Representing the computational and communication components of a computational grid as objects, as illustrated in the Legion system's reflective capabilities, allows these components to be both uniformly represented within the architecture, and managed in a straightforward way by higher level components. The approach of representing computer or network components as objects for management purposes is well-known in both network and computer system management technologies. Data can be represented as objects in a straightforward fashion, by defining object interfaces containing get (read) and set (write) operations. The World Wide Web Consortium Document Object Model [Woo98] is an example of a set of such interfaces designed to provide object-oriented interfaces to Web data. Such interfaces provide programs and agents with more uniform access to information represented both as data (e.g., in databases, on file systems, or in the Web) in distributed object systems, and also support the integration of more "intelligence", in the form of behavior, with such data. Finally, as noted in Section 4, object interfaces can encapsulate "smart things", e.g., agents and human beings. In some cases the messaging protocols between these various kinds of objects will be relatively simple (e.g., conventional object RPC between distributed software objects, or commands sent to hardware), while in other cases they will be more complicated (agent communication language (ACL) sent between agents, or the email flow between people); however, similar abstraction principles can apply to objects at all levels.

In such an integrated architecture, there is also a need to define additional forms of organization on the available resources in addition to the various grid technical levels of computational, data, etc.. For example, it may be desirable to build functional layers of grids, such as the information, sensor, and engagement grids identified in the DoD grid architectures described in Section 2.3. Building grids at each of these functional layers would require use of technologies from more than one, and possibly all, of the technical grid levels. In addition, large scale distributed object systems increasingly are being designed with 3- (or sometimes multi-) tier architectures [MGHH+98]. These architectures involve the division of the system's components (and object definitions) into functional tiers based on the different functional concerns they address. For example, a typical 3-tier architecture has a tier for objects representing user interface elements, a tier for business or application objects, and a tier for database servers. The business object tier separates out the common definitions of enterprise operations and semantics from the more specialized concerns addressed in the other tiers.
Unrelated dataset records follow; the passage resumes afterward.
-- ==== Sys2Proof/Machine/RaftCalc.lean ====
section
/-! DEFINITION. What the stages of a copy do with one item (06 R185, R187, R209; 07 R228, R234-R249): the flow of elements on
every link, from the SOURCEs' elements to the SINKs', the partials of ACC_ITEM and SCATTER_ADD, and the exceptions. -/

namespace Sys2Proof.Machine

open Sys2Proof

/-! ## Flows -/

/-- What a link carries for one item: elements in containers of `w` bits, and their scales where block-scaled; where a read has
failed, which elements come of what could not be read, so that no index among them counts (06 R209). -/
structure Flow where
  w : Nat := 8
  els : List Nat := []
  scales : List Nat := []
  lost : List Bool := []
  deriving DecidableEq, Repr

/-- A container cut into smaller ones. -/
def cutBox (small n e : Nat) : List Nat := (List.range n).map (fun i => fld e (small * i) small)

/-- Elements as containers of `b` bits: the bits of a beat are what they are (07 R228). -/
def recast (a b : Nat) (l : List Nat) : List Nat :=
  if a == b then l
  else if b < a then l.flatMap (cutBox b (a / b))
  else (List.range (ceilDiv l.length (b / a))).map (fun k => packNum a ((l.drop (k * (b / a))).take (b / a)))

/-- The marks of lost elements in containers of `b` bits. -/
def recastLost (a b : Nat) (l : List Bool) : List Bool :=
  if a == b then l
  else if b < a then l.flatMap (List.replicate (a / b))
  else (List.range (ceilDiv l.length (b / a))).map (fun k => ((l.drop (k * (b / a))).take (b / a)).any id)

/-- An operand or result of a stage is block-scaled (07 R234). -/
def scaledAs (e : SuEntry) (c : Nat) : Bool := e.bs && blockScalable c

/-- The elements of a flow as a stage takes them, and their values. -/
def flowVals (e : SuEntry) (c : Nat) (f : Flow) : List Val :=
  let els := recast f.w (boxBits c) f.els
  if scaledAs e c then
    (els.zipIdx).map (fun p => decScaled c (f.scales.getD (p.2 / 32) (Config.missingScale (p.2 / 32) % 256)) p.1)
  else els.map (decElem c)

/-- A constant of a stage (07 R233). -/
def constVal (e : SuEntry) (k : Nat) : Val := decElem (if scaledAs e e.fa then 1 else e.fa) k

/-- The elements of a scratch range in a format (07 R230, R233). -/
def scratchVals (c : Nat) (bs : Bool) (l : List Byte) : List Val :=
  let n := elemsIn c bs l.length
  if bs then (List.range n).map (fun i =>
    decScaled c (leAt l (scaleAt c i) 1) (fld (leAt l (scaledElemAt c i) 2) (i * fmtBits c % 8) (fmtBits c)))
  else (unpackElems (fmtBits c) n 0 l).map (decElem c)

/-! ## Rounding of a stage (07 R237-R239) -/

/-- 64-bit shifts and the generator's step and draw. -/
def genStep (s : Nat) : Nat :=
  let a := (s ^^^ (s * 2 ^ 13)) % 2 ^ 64
  let b := a ^^^ (a / 2 ^ 7)
  (b ^^^ (b * 2 ^ 17)) % 2 ^ 64

def genDraw (s e : Nat) : Nat :=
  let mix := (s ^^^ (e * 0xD6E8FEB86659FD93 % 2 ^ 64)) * 0xBF58476D1CE4E5B9 % 2 ^ 64
  mix / 2 ^ 48

/-- The seed of an SU. -/
def genSeed (seed su : Nat) : Nat :=
  let s := (seed ^^^ (su * 0x9E3779B97F4A7C15 % 2 ^ 64)) % 2 ^ 64
  if s == 0 then 1 else s

/-- Elements of operand A in a beat: one firing. -/
def beatElems (e : SuEntry) : Nat := 4096 / boxBits e.fa

/-- The states of a generator after each of `n` firings, oldest first. -/
def genStates : Nat → Nat → List Nat
  | 0, _ => []
  | n + 1, s => genStep s :: genStates n (genStep s)

/-- Rounding of the result element `i`, which is element `j` of firing `f`. -/
def rndOf (e : SuEntry) (states : List Nat) (f j : Nat) : Rnd :=
  if e.round == 1 then .rtz else if e.round == 2 then .stoch (genDraw (states.getD f 1) j) else .rne
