/-- A copy that is granted begins to run: its clusters run its context (06 R198). -/
def turnOn (d : Dev) (c : Copy) : Dev :=
  if d.raft.copies.all (fun o => !o.on || apart c o) then
    let ctx := (rectClusters c.bank c.row c.col c.w c.h).foldl (fun m k => NMap.set 0 m k c.ctx) d.raft.ctx
    onCopy { d with raft.ctx := ctx } c.id (fun c => { c with on := true })
  else d

/-- Clusters that have come free run the copies that wait for them, in the order of the grants. -/
def switchOn (d : Dev) : Dev :=
  (sortBy (·.lastUse) (d.raft.copies.filter (fun c => c.holder.isSome && !c.on && !c.retired))).foldl turnOn d

/-- A copy without what a descriptor leaves in it. -/
def blankCopy (c : Copy) : Copy :=
  { c with on := false, hand := [], writing := none, running := [], committed := [], consts := [], gens := [] }

/-- A copy is granted to a descriptor (06 R197); its running values are zero (R187). -/
def takeCopy (d : Dev) (r : DescRef) (c : Copy) : Dev :=
  let d := accrue d r.berth
  let d1 := onCopy { d with raft.nextCopy := d.raft.nextCopy + 1 } c.id
    (fun c => { blankCopy c with holder := some r, lastUse := d.raft.nextCopy })
  switchOn (onDesc d1 r (fun x => { x with copies := x.copies ++ [c.id] }))

/-- A descriptor of a berth gives clusters up: its holdings and those of the berth that has had to wait for them are brought up to now
(12 R396, R397). -/
def givers (d : Dev) (berth : Nat) : Dev :=
  let others := (d.xmap.current.berths.map Prod.fst).filter (fun b =>
    b != berth && bankOfBerth b == bankOfBerth berth && (clustersOf d b).length != popcount 64 (berthOf d b).clusters.toNat)
  (berth :: others).foldl accrue d

/-- A descriptor has completed with its copies: those that are stale, retired or on clusters that have left the berth are
evicted (06 R194, R199, R215). -/
def releaseCopies (d : Dev) (r : DescRef) : Dev :=
  let mine := d.raft.copies.filter (fun c => c.holder == some r)
  let d := if mine.isEmpty then d else givers d r.berth
  let put (c : Copy) : Copy := if c.holder == some r then { blankCopy c with holder := none } else c
  switchOn (evictCopies { d with raft.copies := d.raft.copies.map put } ((mine.filter (fun c => c.stale || c.retired)).map (·.id)))

/-! ## Units of work on copies (06 R204, R214, R215; 10 R312) -/

/-- Units a descriptor is made of, and how many a copy takes at once. -/
def unitsIn (x : Desc) : Nat := x.units.getD x.count

def batchOf (x : Desc) : Nat := if x.engine == 0x40 && x.opcode == 0x10 then 32 else 1

/-- Copies of a descriptor that are not retired, and those of them that run. -/
def activeCopies (d : Dev) (x : Desc) : List Copy := d.raft.copies.filter (fun c => x.copies.contains c.id && !c.retired)

def runningCopies (d : Dev) (x : Desc) : List Copy := (activeCopies d x).filter (·.on)
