/-- A tainted unit goes back: to be run again, or, its re-runs used up, with what it has read, since an index, a count or a read that
fails it comes before its taint (06 R209; 09 R294, R300; 10 R323). -/
def taintItem (x : Desc) (d : Dev) (unit : Nat) : Dev :=
  let t := taintUnit d x unit
  onDesc t.2 x.r (fun x => { x with redo := x.redo ++ [unit]
                                    marks := if t.1 then NMap.set 0 x.marks unit spoilt else x.marks })

/-- What a copy has in work is tainted: a unit in hand, and a row it updates (09 R299). -/
def taintCopy (d : Dev) (c : Copy) : Dev :=
  match c.holder.bind (descOf d) with
  | none => d
  | some x =>
    if x.phase != .running then d
    else
      let d1 := (c.hand.take 1).foldl (taintItem x) d
      let d2 := onCopy d1 c.id (fun c => { c with hand := c.hand.drop 1 })
      let d3 := handOut (if (c.hand.drop 1).isEmpty then endBatch d2 x.r c.id else d2) x.r
      d3.purser.locks.foldl (fun d l =>
        if l.holder.r != x.r || l.holder.migrate || l.holder.acted || l.holder.copy != c.id then d
        else
          let t := taintUnit d x (lockKey l.id)
          if t.1 then onLock t.2 l.id (fun u => { u with acted := true, status := cUNCORR }) else t.2) d3

/-- A copy that is retired gives back what it has in hand, the unit in work tainted (06 R214, R215). -/
def giveBack (d : Dev) (c : Copy) : Dev :=
  match c.holder with
  | none => d
  | some r =>
    let d1 := endBatch (taintCopy d c) r c.id
    match copyOf d1 c.id with
    | none => d1
    | some e => onDesc (onCopy d1 c.id (fun c => { c with hand := [] })) r (fun x => { x with redo := x.redo ++ e.hand })

/-- Copies on a faulted cluster are retired; those no descriptor holds are evicted (06 R215), and placed again where a LOAD waits
for them. -/
def retireCopies (d : Dev) (k : Nat) : Dev :=
  let hit (c : Copy) : Bool := (rectClusters c.bank c.row c.col c.w c.h).contains k
  let held := d.raft.copies.filter (fun c => hit c && c.holder.isSome)
  let gone := d.raft.copies.filter (fun c => hit c && c.holder.isNone)
  let d1 := { d with raft.copies := d.raft.copies.map (fun c => if hit c then { c with retired := true } else c) }
  let d2 := placeAgain (evictCopies (held.foldl giveBack d1) (gone.map (·.id))) gone
  raftOn (held.foldl (fun d c => match c.holder with
    | some r => runWithout d r
    | none => d) d2)

/-- The failed SU's physical column gets a pending remap, or the row has run out of spares (06 R217). -/
def pendColumn (d : Dev) (su : Nat) : Dev :=
  let row := su / 32
  let bank := su / 512
  let m := rowMap d row
  let col := suPhys d su % 34
  let skips := (if m.skip0 == 63 then 0 else 1) + (if m.skip1 == 63 then 0 else 1) + m.pends.length + m.saved.length
  if m.saved.contains col then d
  else if skips < 2 then
    let stop := bit (reg d (pg 0x50 bank + 0x118)) 0
    raise (onRow d row (fun m => { m with pends := m.pends ++ [col], stopped := m.stopped || stop })) (pg 0x50 bank) 1
  else raiseFe (onRow d row (fun m => { m with extra := true })) (pg 0x50 bank) 3 (feUnit su)

/-- An SU is taken out of service. -/
def suOut (d : Dev) (su : Nat) : Dev :=
  if suDown d su then d
  else
    let bank := su / 512
    let k := bank * 64 + su % 512 / 32 * 4 + su % 32 / 8
    let phys := suPhys d su
    let d1 := raiseFe (raiseFe d (pg 0x50 bank) 0 (feUnit su)) (pgI 0x51 64 k) 0 (feUnit (su % 32))
    let d2 := degrade (pendColumn { d1 with raft.failed := NSet.add d1.raft.failed phys } su) bank
    retireCopies d2 k

/-- The unit that an SU's copy works on is tainted. -/
def taintIn (d : Dev) (su : Nat) : Dev :=
  match runningIn d su with
  | some c => taintCopy d c
  | none => d
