-- ==== Sys2Proof/Machine/Purser.lean ====
section
/-! DEFINITION. The Purser (09): table slots and versions, the resolution of indices, GATHER, UPDATE under row locks, MIGRATE and
forwarding. -/

namespace Sys2Proof.Machine

open Sys2Proof

/-! ## Whole-descriptor refusals that the 64 bytes show (09 R283, R288, R290, R302, R305) -/

def purserRefusals (x : Desc) : List Nat :=
  let f := dnum x 0x20 4
  let head := dfld x 0x18 48 16 != 0 || dfld x 0x18 0 6 != 0 || dnum x 0x38 8 != 0 || fld f 20 12 != 0
  let no (o k : Nat) : Bool := dnum x o k != 0
  let fx := fld f 15 4
  let fxOk := fx == 1 || fx == 2 || fx == 3
  let one := codeIf (decide (1 < x.count)) cLENGTH
  match x.opcode with
  | 1 | 2 => codeIf (head || fld f 10 10 != 0 || no 0x24 4 || no 0x28 8 || no 0x30 8) cUNSUP ++ one
  | 3 => codeIf (head || fld f 10 10 != 0 || no 0x28 8 || no 0x30 8) cUNSUP ++ one
  | 0x10 => codeIf (head || fld f 11 2 == 3 || fld f 13 2 != 0 || bit f 19 || !fxOk || no 0x28 4 || dfld x 0x28 40 24 != 0 ||
      no 0x30 8) cUNSUP
  | 0x11 => codeIf (head || fld f 11 2 != 0 || fld f 13 2 == 3 || !fxOk || no 0x28 4 || dfld x 0x28 40 24 != 0 ||
      dnum x 0x24 4 == 0) cUNSUP
  | 0x20 => codeIf (head || fld f 10 10 != 0 || no 0x2C 4 || no 0x30 8) cUNSUP ++
      codeIf (decide (dnum x 0x28 4 < x.count * 16)) cLENGTH
  | _ => [cUNSUP]

/-! ## Table records (09 R286, R287) -/

structure Table where
  base : Nat
  base2 : Nat
  rows : Nat
  rows2 : Nat
  state : Nat
  state2 : Nat
  dim : Nat
  fmt : Nat
  map : Nat
  key : Nat
  limit : Nat
  reader : Nat
  readerEn : Bool
  bad : Bool
  deriving DecidableEq, Repr

def tableOfBytes (l : List Byte) : Table :=
  let w (i : Nat) : Nat := leAt l (8 * i) 8
  let dim := fld (w 6) 0 13
  let fmt := fld (w 6) 16 4
  let map := fld (w 6) 20 2
  let composed := decide (2 ≤ map)
  let rows := fld (w 2) 0 40
  let rows2 := fld (w 3) 0 40
  let at_ (i : Nat) : Nat := fld (w i) 0 48
  let resv := [0, 1, 4, 5].any (fun i => fld (w i) 48 16 != 0) || [2, 3].any (fun i => fld (w i) 40 24 != 0) ||
    fld (w 6) 13 3 != 0 || fld (w 6) 22 10 != 0 || fld (w 7) 53 11 != 0
  { base := at_ 0, base2 := at_ 1, rows := rows, rows2 := rows2, state := at_ 4, state2 := at_ 5, dim := dim, fmt := fmt, map := map
    key := fld (w 6) 32 32, limit := fld (w 7) 0 40, reader := fld (w 7) 40 12, readerEn := bit (w 7) 52
    bad := resv || at_ 0 % 64 != 0 || rows == 0 || (map == 1 && decide (2 ^ 32 < rows)) || at_ 4 % 4 != 0 || at_ 5 % 4 != 0 ||
      (if composed then at_ 1 % 64 != 0 || rows2 == 0 else at_ 1 != 0 || rows2 != 0 || at_ 5 != 0) || dim == 0 || decide (4096 < dim) ||
      !(decide (1 ≤ fmt) && decide (fmt ≤ 5)) || (map != 1 && (fld (w 6) 32 32 != 0 || fld (w 7) 0 40 != 0)) }

/-- Bytes of a vector of `n` elements, in whole granules. -/
def vecBytes (fmt n : Nat) : Nat := ceilDiv (n * (fmtBits fmt / 8)) 64 * 64

def rowBytes (t : Table) : Nat := vecBytes t.fmt t.dim

/-! ## Slots (09 R285, R288, R301) -/

def tableSlot (d : Dev) (n : Nat) : TableSlot := NMap.get {} d.purser.slots n

def setTable (d : Dev) (n : Nat) (t : TableSlot) : Dev := { d with purser.slots := NMap.set {} d.purser.slots n t }

/-- Slot of a descriptor, by bank × 1,024 + slot. -/
def purserSlot (x : Desc) : Nat := bankOfBerth x.r.berth * 1024 + dfld x 0x20 0 10

/-- The refusals that a slot gives a descriptor: another job's naming a slot that is held, any but a DEFINE naming a free one, and one
that names a slot being freed (09 R285, R288). -/
def slotRefusals (d : Dev) (x : Desc) : List Nat :=
  let s := tableSlot d (purserSlot x)
  let t := tableOfBytes s.record
  let allowed := s.job == x.job || (x.opcode == 0x10 && t.readerEn && t.reader == x.job)
  if s.st == .free then codeIf (x.opcode != 1) cUNSUP
  else codeIf (!allowed) cDENIED ++ codeIf (x.opcode == 1 || s.st == .freeing) cUNSUP

/-- The version a descriptor has bound, and its table. -/
def boundOf (d : Dev) (r : DescRef) : Option (Nat × Nat × Table) :=
  match d.purser.bound.find? (fun b => b.r == r) with
  | none => none
  | some b =>
    let n := b.bank * 1024 + b.slot
    let s := tableSlot d n
    some (n, b.version, tableOfBytes (if b.version == s.version then s.record else s.oldRec))

/-- Bind a slot's current version (09 R301). -/
def bindTable (d : Dev) (x : Desc) : Dev :=
  let n := purserSlot x
  let b : Bound := { r := x.r, bank := n / 1024, slot := n % 1024, version := (tableSlot d n).version }
  { d with purser.bound := d.purser.bound ++ [b] }

/-- Some descriptor is bound to a version of a slot (0: to any). -/
def tableBound (d : Dev) (n version : Nat) : Bool :=
  d.purser.bound.any (fun b => b.bank * 1024 + b.slot == n && (version == 0 || b.version == version))

/-- Release the forwarding entries of a version of a slot (0: of any). -/
def dropFwd (d : Dev) (n version : Nat) : Dev :=
  { d with purser.fwd := d.purser.fwd.filter (fun f =>
      !(f.key.bank * 1024 + f.key.slot == n && (version == 0 || f.key.version == version))) }

/-- PURSER_VERSION_DRAINED: a SWITCH's old version, or a slot that is being freed, has no descriptor left (09 R288, R303). -/
def tableDrained (d : Dev) (n : Nat) : Dev :=
  let s := tableSlot d n
  let d1 := if s.oldVersion != 0 && !tableBound d n s.oldVersion then
      let d2 := setTable (dropFwd d n s.oldVersion) n { s with oldVersion := 0, oldRec := [], switcher := none }
      match s.switcher with
      | some r => finishDesc d2 r
      | none => d2
    else d
  if (tableSlot d1 n).st == .freeing && !tableBound d1 n 0 then
    let d2 := setTable (dropFwd d1 n 0) n {}
    match s.freer with
    | some r => finishDesc d2 r
    | none => d2
  else d1

def execPurserVersionDrained (bank slot : Nat) (s : State) : Host.Outcome State Fault Refusal :=
  s.runReq (fun d => tableDrained d (bank * 1024 + slot))

/-- Read a block of a descriptor's arguments: its bytes, or the code of the read that fails as a refusal among those of `l`, where
nothing before it refuses the descriptor already (09 R285, R288). -/
def withBlock (d : Dev) (x : Desc) (off n : Nat) (l : List Nat) (k : Dev → List Byte → Dev) : Dev :=
  if l.contains cDENIED then unlessRefused d x l id
  else
    let g := descRead d x tableKey d.xmap.node off n
    match g.1 with
    | .wait => g.2
    | .fail c => unlessRefused g.2 x (l ++ [c]) id
    | .ok b => k g.2 b

/-- A descriptor that has passed every refusal performs its one item, or with a COUNT of 0 nothing (02 R69). -/
def perform (x : Desc) (k : Dev → Dev) (d : Dev) : Dev := if x.count == 0 then finishDesc d x.r else k d

/-- DEFINE. -/
def defineTable (d : Dev) (r : DescRef) : Dev :=
  match engineDesc d r 0x30 1 with
  | none => d
  | some x =>
    let l := slotRefusals d x
    withBlock (runDesc d r) x (dfld x 0x18 0 48) 64 l (fun d b =>
      unlessRefused d x (l ++ codeIf (tableOfBytes b).bad cUNSUP) (perform x (fun d =>
        finishDesc (setTable d (purserSlot x) { st := .defined, job := x.job, record := b, version := 1 }) r)))

def execPurserDefine (r : DescRef) (s : State) : Host.Outcome State Fault Refusal :=
  s.runReq (fun d => defineTable d r)

/-- FREE: no descriptor binds the slot any more; the descriptor completes when those bound have. -/
def execPurserFree (r : DescRef) (s : State) : Host.Outcome State Fault Refusal :=
  s.runReq (fun d => match engineDesc d r 0x30 2 with
    | none => d
    | some x =>
      let d1 := runDesc d r
      let n := purserSlot x
      let s := tableSlot d n
      if s.freer == some r then d1
      else unlessRefused d1 x (slotRefusals d x) (perform x (fun d => setTable d n { s with st := .freeing, freer := some r })))

/-- SWITCH (09 R302). -/
def switchTable (d : Dev) (x : Desc) (l : List Byte) : Dev :=
  let n := purserSlot x
  let s := tableSlot d n
  let t := tableOfBytes l
  let old := tableOfBytes s.record
  let bad := t.bad || t.dim != old.dim || t.fmt != old.fmt || t.map != old.map
  unlessRefused d x (slotRefusals d x ++ codeIf bad cUNSUP ++ codeIf (s.oldVersion != 0) cBUSY) (fun d =>
    if dnum x 0x24 4 != s.version then refuseDesc d x.r cVERSION
    else perform x (fun d =>
      let v := if s.version == 0xFFFFFFFF then 1 else s.version + 1
      setTable (count d (pg 0x60 (n / 1024)) 0x838) n
        { s with record := l, version := v, oldVersion := s.version, oldRec := s.record, switcher := some x.r }) d)

def execPurserSwitch (r : DescRef) (s : State) : Host.Outcome State Fault Refusal :=
  s.runReq (fun d => match engineDesc d r 0x30 3 with
    | none => d
    | some x =>
      let d1 := runDesc d r
      let l := slotRefusals d x ++ codeIf ((tableSlot d (purserSlot x)).oldVersion != 0) cBUSY
      if (tableSlot d (purserSlot x)).switcher == some r then d1
      else withBlock d1 x (dfld x 0x18 0 48) 64 l (fun d b => switchTable d x b))

/-! ## Resolving indices (09 R289, R305) -/

/-- Mix of 07 R246 with K0 = 0. -/
def mix32 (x : Nat) : Nat := hash32 0 (x % 2 ^ 32)

/-- The rows of an index: (remainder table, row). None where it is invalid. -/
def resolveRows (t : Table) (i : Nat) : Option (List (Bool × Nat)) :=
  match t.map with
  | 0 => if i < t.rows then some [(false, i)] else none
  | 1 =>
    if t.limit != 0 && t.limit ≤ i then none
    else
      let h := mix32 (i % 2 ^ 32 ^^^ t.key)
      some [(false, mix32 ((i / 2 ^ 32) ^^^ h) % t.rows)]
  | _ => if i < t.rows * t.rows2 then some [(false, i / t.rows2), (true, i % t.rows2)] else none

def keyOf (n version : Nat) (p : Bool × Nat) : RowKey :=
  { bank := n / 1024, slot := n % 1024, version := version, sub := p.1, row := p.2 }

/-- The forwarding entry of a row. -/
def fwdOf (d : Dev) (k : RowKey) : Option Nat := (d.purser.fwd.find? (fun f => f.key == k)).map (·.loc)

/-- Home of a row, and its location now. -/
def rowHome (t : Table) (k : RowKey) : Nat := (if k.sub then t.base2 else t.base) + k.row * rowBytes t

def rowLoc (d : Dev) (t : Table) (k : RowKey) : Nat := (fwdOf d k).getD (rowHome t k)

/-! ## Argument blocks (09 R291, R292) -/

structure Args where
  idx : Nat
  idxLen : Nat
  nbags : Nat
  wgt : Nat
  wgtLen : Nat
  offsLen : Nat
  offs : Nat
  data : Nat
  node : Nat
  dataLen : Nat
  lr : Nat
  eps : Nat
  gscale : Nat
  bad : Bool

def argsOf (l : List Byte) : Args :=
  let w (o : Nat) : Nat := leAt l o 8
  { idx := fld (w 0) 0 48, idxLen := leAt l 8 4, nbags := leAt l 0xC 4, wgt := fld (w 0x10) 0 48, wgtLen := leAt l 0x18 4
    offsLen := leAt l 0x1C 4, offs := fld (w 0x20) 0 48, data := fld (w 0x28) 0 48, node := fld (w 0x28) 48 14
    dataLen := w 0x30, lr := leAt l 0x40 4, eps := leAt l 0x44 4, gscale := leAt l 0x48 4
    bad := [0, 0x10, 0x20].any (fun o => fld (w o) 48 16 != 0) || fld (w 0x28) 62 2 != 0 || w 0x38 != 0 || leAt l 0x4C 4 != 0 ||
      !allZero (sub l 0x50 48) }

/-- Bag offset `b` of a descriptor. -/
def bagOff (x : Desc) (b : Nat) : Nat := leAt x.params (4 * b) 4

/-- Bags: each item is its own where the descriptor has none. -/
def bagCount (x : Desc) (a : Args) : Nat := if a.nbags == 0 then x.count else a.nbags

/-- Items of a bag: the first, and how many. -/
def bagItems (x : Desc) (a : Args) (b : Nat) : Nat × Nat :=
  if a.nbags == 0 then (b, 1) else (bagOff x b, bagOff x (b + 1) - bagOff x b)

/-- The bag of an item. -/
def bagOf (x : Desc) (a : Args) (i : Nat) : Nat :=
  if a.nbags == 0 then i else ((List.range a.nbags).find? (fun b => decide (i < bagOff x (b + 1)))).getD 0

def idxBytes (x : Desc) : Nat := if dfld x 0x20 10 1 == 1 then 8 else 4

def fmtX (x : Desc) : Nat := dfld x 0x20 15 4

/-- Refusals of a GATHER or UPDATE by its argument block, its table, and, where they have been read, its offsets. -/
def argRefusals (x : Desc) (a : Args) (t : Table) (haveOffs : Bool := true) : List Nat :=
  let f := dnum x 0x20 4
  let gather := x.opcode == 0x10
  let finite (n : Nat) : Bool := fld n 23 8 != 255
  let composed := decide (2 ≤ t.map)
  let unsup := a.bad || (gather && (if fld f 11 2 == 0 then a.nbags != 0 else a.nbags == 0)) ||
    (!gather && (decide (4 ≤ t.fmt) || !finite a.lr || !finite a.eps || !finite a.gscale ||
      (fld f 13 2 == 2 && (t.state == 0 || (composed && t.state2 == 0)))))
  let offs := (List.range (a.nbags + 1)).map (bagOff x)
  let falls := (offs.zip (offs.drop 1)).any (fun p => decide (p.2 < p.1))
  let long := decide (a.idxLen < x.count * idxBytes x) || (a.wgt != 0 && decide (a.wgtLen < x.count * 4)) ||
    (a.nbags != 0 && (decide (a.offsLen < (a.nbags + 1) * 4) ||
      (haveOffs && (bagOff x 0 != 0 || falls || bagOff x a.nbags != x.count)))) ||
    decide (a.dataLen < bagCount x a * vecBytes (fmtX x) t.dim)
  codeIf unsup cUNSUP ++ codeIf long cLENGTH

/-- A descriptor is refused with VERSION_CONFLICT once no refusal of R21 is left (09 R292, R302, R305; 10 R321): copies that it has got
go back. -/
def versionRefused (d : Dev) (r : DescRef) : Dev := raftOn (releaseCopies (refuseDesc d r cVERSION) r)

/-- What a slot and an argument block refuse a GATHER or UPDATE with; a slot that is not its job's shows it nothing of its table. -/
def blockRefusals (d : Dev) (x : Desc) (a : Args) (haveOffs : Bool) : List Nat :=
  let l := slotRefusals d x
  l ++ (if l.isEmpty then argRefusals x a (tableOfBytes (tableSlot d (purserSlot x)).record) haveOffs else codeIf a.bad cUNSUP)

/-- Begin a GATHER or UPDATE whose arguments have been read: its checks, its copies, then the binding of its slot (09 R301). -/
def beginArgs (d : Dev) (x : Desc) (b : BuiltIn) (k : Dev → Dev) : Dev :=
  let s := tableSlot d (purserSlot x)
  let a := argsOf x.table
  let v := dnum x 0x24 4
  withCopies d x b (blockRefusals d x a true) (fun d =>
    if v != 0 && v != s.version then versionRefused d x.r
    else perform x (fun d => k (bindTable (onDesc d x.r (fun x => { x with units := if x.opcode == 0x10 then some (bagCount x a) else none })) x)) d)

/-- Read the argument block and the offsets once, begin the descriptor, then go on. -/
def withArgs (d : Dev) (x : Desc) (b : BuiltIn) (k : Dev → Dev) : Dev :=
  if !x.copies.isEmpty then k d
  else if !x.table.isEmpty then beginArgs d x b k
  else
    withBlock d x (dfld x 0x18 0 48) 128 (slotRefusals d x) (fun d l =>
      let g := argsOf l
      let put (offs : List Byte) (x : Desc) : Desc := { x with table := l, params := offs }
      if g.nbags == 0 || g.offsLen < (g.nbags + 1) * 4 then beginArgs (onDesc d x.r (put [])) (put [] x) b k
      else withBlock d x g.offs ((g.nbags + 1) * 4) (blockRefusals d x g false) (fun d offs =>
        beginArgs (onDesc d x.r (put offs)) (put offs x) b k))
Other examples of such organization include the use of Common Schema concepts [Man98c] or enterprise-level ontologies (enterprise-wide agreements on common semantics), and specialized schemas/ontologies for use by specialized user communities (together with mappings to the common definitions where possible).

Semantics-based mappings between the different technical levels in such an architecture are also required. For example, the ATAIS architecture document [BFHH+98] describes a series of interoperability levels: isolated, co-habitable, syntactic, semantic, seamless, and adaptive. The computational grid idea can be characterized as emphasizing high levels of interoperability on this spectrum, but at a low level of abstraction (i.e., in terms of computing resources). The agent grid often involves a much higher level of abstraction. Other levels (e.g., data, objects) are, in a sense, in between these extremes. Raising the level of abstraction complicates providing "gridness" (deep integration) because the requirements on one side, and the available resources/services on the other, are more semantically heterogeneous (unlike, e.g., "memory" and "CPU bandwidth"), and thus both characterizing them, and matching requirements with resources, becomes harder. An example of this is the complexity of addressing quality-of-service (QoS) issues, which involves defining mappings between "quality" measures at higher levels, and resource allocations at lower levels [Man99b].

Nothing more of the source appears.